[Saved data entries]
━━━━━━━━━━

/-- Identify, log pages, queries, Unmount, unsupported opcodes. Identify and Get Log Page return their page's bytes or refuse; the Patrol and Custody
queries answer their DW0; Unmount is the management custodian's and is held for the tick, joins a park in progress or is refused with the state's
cause; an opcode that Table 15.1 or 15.7 lacks completes with Invalid Command Opcode. -/
def Obligations.AdminDataCommands : Prop :=
  (∀ (p : Port) (cid : BitVec 16) (cns csi : BitVec 8) (nsid : BitVec 32) (cntid : BitVec 16) (s : State) (t : State),
    fetch (adm p cid.toNat 6) s = some t →
    exec (.identify p cid cns csi nsid cntid) s = .next (
      let s := t
      match identifyPage p cns.toNat csi.toNat nsid.toNat cntid.toNat s with
      | .ok b => endData p cid.toNat b (s.when (cns == 1) State.drawn)
      | .error st => endAdm p cid.toNat st 0 s)) ∧
  (∀ (p : Port) (cid : BitVec 16) (lid : BitVec 8) (nsid : BitVec 32) (off len : Nat) (rae : Bool) (s : State) (t : State),
    fetch (adm p cid.toNat 2) s = some t →
    exec (.getLogPage p cid lid nsid off len rae) s = .next (
      let s := t
      match logPage p lid.toNat nsid.toNat s with
      | none => endAdm p cid.toNat scInvalidField 0 s
      | some b =>
        if b.length < off then endAdm p cid.toNat scInvalidField 0 s
        else
          let s := if rae then s else readLog p lid.toNat nsid.toNat s
          let n := if lid == 2 then 4 else if lid == 0xC1 then 192 else 0
          endData p cid.toNat ((b.drop off).take len) (forUpTo n (fun _ s => s.drawn) s))) ∧
  (∀ (p : Port) (cid : BitVec 16) (s : State) (t : State), fetch (adm p cid.toNat 0xCC) s = some t →
    exec (.patrolQuery p cid) s = .next (
      let s := t
      endAdm p cid.toNat scSuccess s.patrolDw0 s)) ∧
  (∀ (p : Port) (cid : BitVec 16) (nsid : BitVec 32) (s : State) (t : State), fetch (adm p cid.toNat 0xD0) s = some t →
    exec (.custodyQuery p cid nsid) s = .next (
      let s := t
      if 64 < nsid.toNat then endAdm p cid.toNat scInvalidField 0 s
      else endAdm p cid.toNat scSuccess (s.custDw0 nsid.toNat) s)) ∧
  (∀ (p : Port) (cid : BitVec 16) (cdw10 : Word) (s : State) (t : State), fetch (adm p cid.toNat 0xC4) s = some t → t.mgmt = some p.val →
    exec (.unmount p cid cdw10) s = .next (if cdw10 != 0 then endAdm p cid.toNat scInvalidField 0 t
      else if t.life == MOUNTING || t.life == MOUNTED then hold { kind := .unmount, cause := 0x20, port := p, cid := cid.toNat } t
      else if t.life == PARKING then { t with sys := { t.sys with unmountWait := t.sys.unmountWait ++ [(p.val, cid.toNat)] } }
      else endAdm p cid.toNat scState (t.get SYS_STATE_CAUSE) t)) ∧
  (∀ (p : Port) (cid : BitVec 16) (op : BitVec 8) (s t : State), adminOps.contains op.toNat = false →
    fetch { port := p, qid := 0, cid := cid.toNat, op := op.toNat } s = some t →
    exec (.unsupportedOpcode p 0 cid op) s = .next (endAdm p cid.toNat scInvalidOpcode 0 t)) ∧
  (∀ (p : Port) (qid cid : BitVec 16) (op : BitVec 8) (s t : State), qid ≠ 0 → ioOps.contains op.toNat = false →
    fetch { port := p, qid := qid.toNat, cid := cid.toNat, op := op.toNat } s = some t →
    exec (.unsupportedOpcode p qid cid op) s = .next (completeCmd p qid.toNat cid.toNat (if t.life = MOUNTED then scInvalidOpcode else scNotReady) 0 t))

/-- Namespaces, custody, Mount, Calibrate, Patrol and Mode begin. Namespace Management and Attachment by the management custodian and a Custody
request begin at their fetch when no long-running admin command executes or waits; at a tick each contested resource is arbitrated and the
waiting admin commands begin; the end of a namespace's swap hands it to its target. Mount, Calibrate, the three Patrol actions and Mode, sent by
the management custodian when no long-running admin command executes or waits, begin at their fetch. -/
def Obligations.NamespaceAndCustodyCommands : Prop :=
  (∀ (p : Port) (cid : BitVec 16) (n : NsCreate) (s : State) (t : State), fetch (adm p cid.toNat 0x0D) s = some t → t.hst.long = none →
    t.hst.longWait = [] → t.mgmt = some p.val →
    exec (.namespaceCreate p cid n) s = .next (createNs p cid.toNat n ({ t with hst := { t.hst with long := some { kind := 0x0D, port := p, cid := cid.toNat, arg := 0, args := nsCreateArgs n } } }))) ∧
  (∀ (p : Port) (cid : BitVec 16) (nsid : BitVec 32) (s : State) (t : State), fetch (adm p cid.toNat 0x0D) s = some t → t.hst.long = none →
    t.hst.longWait = [] → t.mgmt = some p.val →
    exec (.namespaceDelete p cid nsid) s = .next (deleteNs p cid.toNat nsid.toNat ({ t with hst := { t.hst with long := some { kind := 0x0D, port := p, cid := cid.toNat, arg := 1, nsid := nsid.toNat } } }))) ∧
  (∀ (p : Port) (cid : BitVec 16) (nsid : BitVec 32) (detach : Bool) (ctrls : BitVec 2) (s : State) (t : State),
    fetch (adm p cid.toNat 0x15) s = some t → t.hst.long = none → t.hst.longWait = [] → t.mgmt = some p.val →
    exec (.namespaceAttachment p cid nsid detach ctrls) s = .next (attachNs p cid.toNat nsid.toNat detach ctrls.toNat ({ t with hst := { t.hst with long := some { kind := 0x15, port := p, cid := cid.toNat, arg := 4 * detach.toNat + ctrls.toNat, nsid := nsid.toNat } } }))) ∧
  (∀ (p : Port) (cid : BitVec 16) (nsid : BitVec 32) (target : Fin 4) (s : State) (t : State), fetch (adm p cid.toNat 0xD0) s = some t →
    t.hst.long = none → t.hst.longWait = [] →
    exec (.custodyRequest p cid nsid target) s = .next (beginCustody p cid.toNat nsid.toNat target ({ t with hst := { t.hst with long := some { kind := 0xD0, port := p, cid := cid.toNat, arg := target, nsid := nsid.toNat } } }))) ∧
  (∀ (s : State), s.applied = true →
    exec (.custodyArbitration) s = .next (
      let s := forUpTo 65 arbitrate s
      pumpAdmin (s.hst.longWait.length + 1) s)) ∧
  (∀ (nsid : Fin 65) (expired : Bool) (s : State) (w : Swap), ((s.hst.swaps.find? fun w => w.nsid == nsid.val) = some w) → s.on = true →
    expired = true →
    exec (.namespaceSwapEnd nsid expired) s = .next (
      let mine := fun (c : HCmd) => c.qid != 0 && c.nsid == nsid.val && !c.drop && c.port + 1 == s.cust nsid
      let s := completeAll (fun c => mine c && !dataTaken c) scAnaTransition 0 s
      let s := (s.puts [(HST_NSCUST_CUST nsid, w.target), (HST_NSCUST_SWAP nsid, 0)])
      let s := { s with hst := { s.hst with swaps := s.hst.swaps.filter fun x => x.nsid != nsid.val } }
      completeCust nsid w.cmds (forUpTo 2 (fun p => asyncEvent p 7 1 0xC3) (anaChanged s)))) ∧
  (∀ (p : Port) (cid : BitVec 16) (cdw10 : Word) (s : State) (t : State), fetch (adm p cid.toNat 0xC0) s = some t → t.hst.long = none →
    t.hst.longWait = [] → t.mgmt = some p.val →
    exec (.mount p cid cdw10) s = .next (beginMount p cid.toNat cdw10.toNat ({ t with hst := { t.hst with long := some { kind := 0xC0, port := p, cid := cid.toNat, arg := cdw10.toNat } } }))) ∧
  (∀ (p : Port) (cid : BitVec 16) (cdw10 : Word) (s : State) (t : State), fetch (adm p cid.toNat 0xC8) s = some t → t.hst.long = none →
    t.hst.longWait = [] → t.mgmt = some p.val →
    exec (.calibrate p cid cdw10) s = .next (beginCalibrate p cid.toNat cdw10.toNat ({ t with hst := { t.hst with long := some { kind := 0xC8, port := p, cid := cid.toNat, arg := cdw10.toNat } } }))) ∧
  (∀ (p : Port) (cid : BitVec 16) (s : State) (t : State), fetch (adm p cid.toNat 0xCC) s = some t → t.hst.long = none → t.hst.longWait = [] →
    t.mgmt = some p.val →
    exec (.patrolPause p cid) s = .next (beginPatrol p cid.toNat 1 ({ t with hst := { t.hst with long := some { kind := 0xCC, port := p, cid := cid.toNat, arg := 1 } } }))) ∧
  (∀ (p : Port) (cid : BitVec 16) (s : State) (t : State), fetch (adm p cid.toNat 0xCC) s = some t → t.hst.long = none → t.hst.longWait = [] →
    t.mgmt = some p.val →
    exec (.patrolResume p cid) s = .next (beginPatrol p cid.toNat 2 ({ t with hst := { t.hst with long := some { kind := 0xCC, port := p, cid := cid.toNat, arg := 2 } } }))) ∧
  (∀ (p : Port) (cid : BitVec 16) (s : State) (t : State), fetch (adm p cid.toNat 0xCC) s = some t → t.hst.long = none → t.hst.longWait = [] →
    t.mgmt = some p.val →
    exec (.patrolRestart p cid) s = .next (beginPatrol p cid.toNat 3 ({ t with hst := { t.hst with long := some { kind := 0xCC, port := p, cid := cid.toNat, arg := 3 } } }))) ∧
  (∀ (p : Port) (cid : BitVec 16) (cdw10 : Word) (s : State) (t : State), fetch (adm p cid.toNat 0xD4) s = some t → t.hst.long = none →
    t.hst.longWait = [] → t.mgmt = some p.val →
    exec (.mode p cid cdw10) s = .next (beginMode p cid.toNat cdw10.toNat ({ t with hst := { t.hst with long := some { kind := 0xD4, port := p, cid := cid.toNat, arg := cdw10.toNat } } })))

━━━━━━━━━━

Exercise goal: Scan the entries above and return each line that holds "scInvalidOpcode".

Written response:
    exec (.unsupportedOpcode p 0 cid op) s = .next (endAdm p cid.toNat scInvalidOpcode 0 t)) ∧
    exec (.unsupportedOpcode p qid cid op) s = .next (completeCmd p qid.toNat cid.toNat (if t.life = MOUNTED then scInvalidOpcode else scNotReady) 0 t))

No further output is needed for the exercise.